# Do I need a tourist visa before booking a flight?



## UKman1980

I'm going Thailand in July & would like to book my flight asap - I intend to stay 60 days. Have 3 quick questions:

1) Do I need a tourist visa BEFORE booking my flight? What is the likely hood of visa refusal if I get my flight 1st? Don't want to loose £1000......

2) If I want to go laos / Burma for a few days by land - not air - do I need to apply for a tourist multiple entry visa?

3) Also now I have a truly silly questions.....sorry! I have to apply within 3 months of flying but do those 3 months include my holiday and exit too?

Many thanks guys!!


----------



## wazza

UKman1980 said:


> I'm going Thailand in July & would like to book my flight asap - I intend to stay 60 days. Have 3 quick questions:
> 
> 1) Do I need a tourist visa BEFORE booking my flight? What is the likely hood of visa refusal if I get my flight 1st? Don't want to loose £1000......
> 
> 2) If I want to go laos / Burma for a few days by land - not air - do I need to apply for a tourist multiple entry visa?
> 
> 3) Also now I have a truly silly questions.....sorry! I have to apply within 3 months of flying but do those 3 months include my holiday and exit too?
> 
> Many thanks guys!!


(1) You can get a tourist 60 day visa before you get there from the thai emb nearest you,and if you wish to travel outside the country you can get an exit visa at the boarder which allowes you to renter on the same visa but it dose not lengthen the existing visa, If you exit by land and renter by land without this you will only get 14 days If you renter by air you get 30 days .
(2)a lot of people do just land and get a 30 day visa on entry exit on or before the exit time renter by air and get another 30 days but don't leave yourself short for your 60day departure time or you might have to do another visa run or pay a fine on exit. 500bht per day overstay up to 20,000 bht ( best to avoid this )
(3) as for the 3month thing I have no Idea,but your 60 day visa starts from the time you enter the country,and it will have an entry before date on it .

This is to the best of my understanding of it all Travel safe.


----------



## TomC

OK, now I see where the 3 month question came from:

_Validity

A single entry tourist visa is valid for 3 months. Multiple entry tourist visas range in their validity.
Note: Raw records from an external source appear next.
/-- Quadruples read one after another as words are read as the list of their bytes (R204). -/
theorem readBytes_of_words {s : State} {qs : List ByteQuad} {a : Nat}
    (h : ∀ p q, qs[p]? = some q → s.rb.read4 (a + 4 * p) = q.word) :
    readBytes s a (4 * qs.length) = qs.flatMap ByteQuad.toList := by
  induction qs generalizing a with
  | nil => rfl
  | cons q qs ih =>
    have hfirst : readBytes s a 4 = q.toList := readBytes_of_read4 (h 0 q rfl)
    have hothers : readBytes s (a + 4) (4 * qs.length) = qs.flatMap ByteQuad.toList := ih fun p q' hq => by
      rw [show a + 4 + 4 * p = a + 4 * (p + 1) by omega]
      exact h (p + 1) q' hq
    rw [List.length_cons, Nat.mul_succ, Nat.add_comm, readBytes_add, hfirst, hothers, List.flatMap_cons]

/-! ## What a frame holds -/

/-- A frame of `w` by `h` pixels in format `f` that holds the pixels `vs`, in the order sent (R26, R27, R57). -/
structure HoldsFrame (cfg : Config.Build) (w h : Word32) (f : Fmt) (vs : List (Rgb Radiance)) (s : State) : Prop where
  build : s.build = cfg
  width : s.width = w
  height : s.height = h
  fmt : s.fmt = f
  idx : s.idx.toNat = vs.length
  zero : s.zero = vs.any (pixelZero cfg.range)
  oor : s.oor = vs.any (outOfRange cfg.range)
  sat : s.sat = vs.any (pixelSat cfg.range f)
  words : ∀ p v, vs[p]? = some v → s.rb.read4 (4 * p) = (pixelBytes cfg.range f v).word

section HoldsFrame
variable {cfg : Config.Build} {w h : Word32} {f : Fmt} {vs : List (Rgb Radiance)} {s : State}

theorem HoldsFrame.area (hs : HoldsFrame cfg w h f vs s) : s.area = w.toNat * h.toNat := by
  rw [State.area, hs.width, hs.height]

theorem HoldsFrame.with_inputs (hs : HoldsFrame cfg w h f vs s) (inputs : List HostInput) :
    HoldsFrame cfg w h f vs { s with inputs := inputs } :=
  { hs with }

theorem HoldsFrame.with_st (hs : HoldsFrame cfg w h f vs s) (st : FrameState) :
    HoldsFrame cfg w h f vs { s with st := st } :=
  { hs with }

theorem HoldsFrame.respond (hs : HoldsFrame cfg w h f vs s) (code : RespCode) (data : Word64) :
    HoldsFrame cfg w h f vs (respond code data s) :=
  { hs with }

/-- A frame just opened holds no pixel. -/
theorem openedFrame_holds (w h : Word32) (f : Fmt) (s : State) : HoldsFrame s.build w h f [] (openedFrame w h f s) where
  build := rfl
  width := rfl
  height := rfl
  fmt := rfl
  idx := rfl
  zero := rfl
  oor := rfl
  sat := rfl
  words _ _ hv := by cases hv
For example, a double entry tourist visa will be valid for 6 months. _

It means you have 3 months to use the visa (to enter Thailand) The 60-day begins when you enter Thailand, not when it was issued. You might want to ask the embassy if you exit the country, is the tourist visa expired? If it does and you come back in on an exempt (visa) by land, you only get 14 days. It'd be fine if your departure from Thailand is within the 14 days, but if you have another month to go, you'd be screwed. Explain to them to see if you need a multiple entry tourist visa. That maybe a safer bet.


----------